## Data
********************
-- ==== Sys2Proof/Machine/Engine.lean ====
section
/-!
DEFINITION. Engine commands: issue (R177), guards (R184, R382, R383), progress by frames and units (R200, R456), failures and pauses
(R179), completion and counters (R172, R175).
-/
namespace Sys2Proof.Machine

/-! ## Progress -/

/-- How far a step of an engine goes: to the command's end, to the next frame boundary, by one unit. -/
inductive EngMode where
  | all | frame | one
  deriving DecidableEq, Repr

/-- Change a command of a floe. -/
def State.updCmd (s : State) (f seq : Nat) (g : EngCmd → EngCmd) : State :=
  s.updFloe f (fun fl => { fl with cmds := fl.cmds.map (fun c => if c.seq = seq then g c else c) })
/-- The cause that an engine reports (R179): 0x0B carries reason 13, layout 6 and the address. -/
def engineReport (c va : Nat) : Report :=
  if c = 0x0B then ⟨0x0B, BitVec.ofNat 64 va, 0, BitVec.ofNat 64 (6 * 2 ^ 8 + 13), BitVec.ofNat 64 va⟩
  else Report.plain c (BitVec.ofNat 64 va)
/-- The fault record's source of a command (R202). -/
def EngKind.source : EngKind → Nat
  | .apnd => 5 | .apndDur => 5 | .apndSync => 5 | _ => 1
/-- A launch is being wound up: its engines stop at their next frame boundaries (R259, R287). -/
def State.winding (s : State) (b : Nat) : Bool := (s.launchOf b).phase = .rolledBack || (s.launchOf b).phase = .halting
/-- A command meets a cause (R179, R206): absent pauses it, firn latency holds it under the translations it has made (R199), poison it reads
is consumed (R277), of a launch that is being wound up already it ends the command, any other cause ends it and is reported. -/
def State.engineCause (s : State) (f : Nat) (c : EngCmd) (cause va : Nat) : State :=
  match cause % writing with
  | 0x01 => (s.updCmd f c.seq (fun x => { x with pausedAt := some (BitVec.ofNat 64 va), held := [] })).engineRecord (blockOf f)
      ((s.floe f).base / 16) (if writing ≤ cause then 5 else if c.kind = .cfetch then 3 else 4) c.kind.source va
  | 0x05 => s.updCmd f c.seq (fun x =>
      { x with held := s.holdFrames (s.asidOf (blockOf f)) x.held (x.held.map (fun h => h.va / 2 ^ 16) ++ [va / 2 ^ 16]) })
  | 0x0D =>
    if s.winding (blockOf f) then (s.updCmd f c.seq (fun x => { x with ctr := none })).finishCmd f c.seq
    else s.consume (s.block (blockOf f)).launch (some (s.block (blockOf f)).id)
  | e =>
    let s1 := ((if s.atPeer (s.asidOf (blockOf f)) va then s.homeTold else s).updCmd f c.seq (fun x =>
      { x with ctr := none })).finishCmd f c.seq
    let s2 := if c.kind = .cfetch then s1.slotEnds f c false else s1
    { s2 with packets := s2.packets.filter (fun p => !(p.floe = f && p.seq = c.seq)) }.report f (engineReport e va)

/-- The record that a command read, with its checks passed, before it moved anything (R357, R457); it is read once. -/
def State.recordOf (s : State) (f : Nat) (c : EngCmd) (start : Got (BitVec 512)) : Got (BitVec 512) :=
  match c.shape with
  | some r => .ok r s
  | none => start.bind (fun r s1 => .ok r (s1.updCmd f c.seq (fun x => { x with shape := some r })))
/-- A command with a shape record. -/
def EngKind.shaped : EngKind → Bool
  | .cpy => true | .gath => true | .scat => true | .cpyMx => true | .cpyUnmx => true | _ => false
/-- Units of a plan move as a step goes: with `pend`, and in a step to the next frame boundary after its first unit, the engine stands where
it would begin a frame (R200). -/
def EngPlan.go (p : EngPlan) (b : Nat) (pend : Bool) (m : EngMode) (k : Nat) (h : List Xlat) (s : State) : EngRun :=
  match m with
  | .all => p.run b pend (fun _ _ => false) (p.total - k) k h s
  | .one => p.run b pend (fun s k => p.whole s k) (p.total - k) k h s
  | .frame =>
    let r := p.run b pend (fun _ _ => true) (p.total - k) k h s
    if r.next = k || r.cause.isSome then r else p.run b true (fun _ _ => false) (p.total - r.next) r.next r.held r.s
/-- A copy-class command with a shape record moves (R181 to R183, R200); `pend` stops it at its next frame boundary. -/
def State.moveShape (s : State) (f : Nat) (c : EngCmd) (pend : Bool) (m : EngMode) : State :=
  let b := blockOf f
  if pend && c.shape.isNone && c.held.isEmpty then s
  else match s.recordOf f c (s.shapeStart b c) with
  | .cause e va => s.engineCause f c e va
  | .ok x s0 =>
    let p := shapePlan b c x
    let r := p.go b pend m c.progress c.held s0
    let s1 := r.s.updCmd f c.seq (fun x => { x with progress := r.next, held := r.held })
    match r.cause with
    | some e => s1.engineCause f { c with progress := r.next, held := r.held } e.1 e.2
    | none => if p.total ≤ r.next then s1.finishCmd f c.seq else s1
/-- A command that moves data stands within a 64 KiB frame (R200). -/
def State.midFrame (s : State) (f : Nat) (c : EngCmd) : Bool :=
  !c.finished && c.pausedAt.isNone && c.kind.shaped &&
  (match c.shape with | some r => (shapePlan (blockOf f) c r).inFrame s c.held c.progress | none => !c.held.isEmpty)

/-- Packets of a send, `fuel` at most (R308). -/
def State.sendAll (f seq : Nat) (r : BitVec 512) : Nat → State → State
  | 0, s => s
  | fuel + 1, s =>
    match (s.floe f).cmds.find? (fun c => c.seq = seq) with
    | none => s
    | some c =>
      if c.finished || wrLen r ≤ c.progress then s
      else match s.sendPacket f c r with
        | .cause e va => s.engineCause f c e va
        | .ok _ s1 => State.sendAll f seq r fuel s1
/-- A send moves, and at its end takes the peer's answer: acknowledged, not ready, refused (R311, log entry 9). -/
def State.moveSend (s : State) (f : Nat) (c : EngCmd) (m : EngMode) : State :=
  match s.recordOf f c (s.readWr f c) with
  | .cause e va => s.engineCause f c e va
  | .ok r s0 =>
    let s1 := (if wrIdem r then s0 else s0.makeNonReplayable (s0.block (blockOf f)).launch).updCmd f c.seq
      (fun x => { x with notify := wrNotify r })
    let off := addr64 (wrRoff r + c.at 1)
    if wrPeer r ≠ s.selfPeer && !(wrPeer r ∈ s.routes) then s1.engineCause f c 0x10 (c.req.toNat)
    else if wrPeer r = s.selfPeer && s1.sendRefused (wrWindow r) off (wrLen r) (wrIdem r) then s1.engineCause f c 0x02 c.req.toNat
    else
      let s2 := State.sendAll f c.seq r (if m = .all then (wrLen r + 4095) / 4096 else 1) s1
      match (s2.floe f).cmds.find? (fun x => x.seq = c.seq) with
      | none => s2
      | some d =>
        if d.finished || d.progress < wrLen r then s2
        else if wrPeer r = s.selfPeer then s2.finishCmd f c.seq
        else
          let a := s2.peerAnswer
          match a.1.toNat % 4 with
          | 1 => a.2
          | 2 => a.2.engineCause f c 0x02 c.req.toNat
          | _ => { a.2 with packets := a.2.packets.filter (fun p => !(p.floe = f && p.seq = c.seq)) }.finishCmd f c.seq

/-- An earlier command of the class is held by its guard (R184), or an earlier append of the floe is not accepted (R210). -/
def Floe.cmdBehind (fl : Floe) (c : EngCmd) : Bool :=
  fl.cmds.any (fun d => d.seq < c.seq && !d.finished && d.cls = c.cls &&
    (d.guardSt = .held || (c.kind.source = 5 && d.kind.source = 5 && d.seqNo.isNone)))

/-- A command of a floe makes progress. While an invalidation of its address space is pending, or its launch is being wound up, an engine goes
to its frame boundary and stands there (R200, R259, R287); of a launch that is being wound up only a `SEND` runs on. -/
def State.engineStep (s : State) (f seq : Nat) (m : EngMode) : State :=
  match (s.floe f).cmds.find? (fun c => c.seq = seq) with
  | none => s
  | some c =>
    if c.finished || c.pausedAt.isSome || (s.floe f).cmdBehind c then s
    else match c.guardSt with
      | .held => s
      | .discarded =>
        if c.kind ≠ .cfetch then s.finishCmd f seq
        else if s.slotBehind f c then s
        else (s.finishCmd f seq).slotEnds f c false
      | .free =>
        let winding := s.winding (blockOf f)
        let pend := winding || s.invs.any (fun i => i.asid = s.asidOf (blockOf f))
        if c.cls ≠ .net && !c.kind.shaped && pend && c.held.isEmpty then s
        else match c.kind with
          | .cfetch =>
            if s.slotBehind f c || s.slotBusy (floeCore f) c.slot then s
            else match s.codeFetch f c with
              | .cause e va => s.engineCause f c e va
              | .ok _ s1 => (s1.updCmd f seq (fun x => { x with progress := 1 })).finishCmd f seq
          | .send => s.moveSend f c m
          | .recv =>
            if c.windowNo.isSome || winding then s
            else match s.readWr f c with
              | .cause e va => s.engineCause f c e va
              | .ok r s1 =>
                match s1.openWindow f c r with
                | .cause e va => s1.engineCause f c e va
                | .ok _ s2 => s2
          | .apnd => if winding then s else apnd c
          | .apndDur => if winding then s else apnd c
          | .apndSync => if winding then s else apnd c
          | _ => s.moveShape f c pend m
where
  /-- An append is accepted; the durable forms go on until the record is durable (R210). -/
  apnd (c : EngCmd) : State :=
    match c.seqNo with
    | some n => if s.durableTo (c.req.toNat % 4096) n then s.finishCmd f seq else s
    | none =>
      match s.acceptApnd f c with
      | .wait => s
      | .cause e va => s.engineCause f c e va
      | .done n s1 =>
        let s2 := s1.updCmd f seq (fun x => { x with seqNo := some n })
        if c.kind = .apnd then s2.finishCmd f seq else s2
********************
## How to complete this task
Set down only these lines, exactly: the line containing "apnd (c : EngCmd)" and each line after it, through the end of the listing.

## Completed exercise
  apnd (c : EngCmd) : State :=
    match c.seqNo with
    | some n => if s.durableTo (c.req.toNat % 4096) n then s.finishCmd f seq else s
    | none =>
      match s.acceptApnd f c with
      | .wait => s
      | .cause e va => s.engineCause f c e va
      | .done n s1 =>
        let s2 := s1.updCmd f seq (fun x => { x with seqNo := some n })
        if c.kind = .apnd then s2.finishCmd f seq else s2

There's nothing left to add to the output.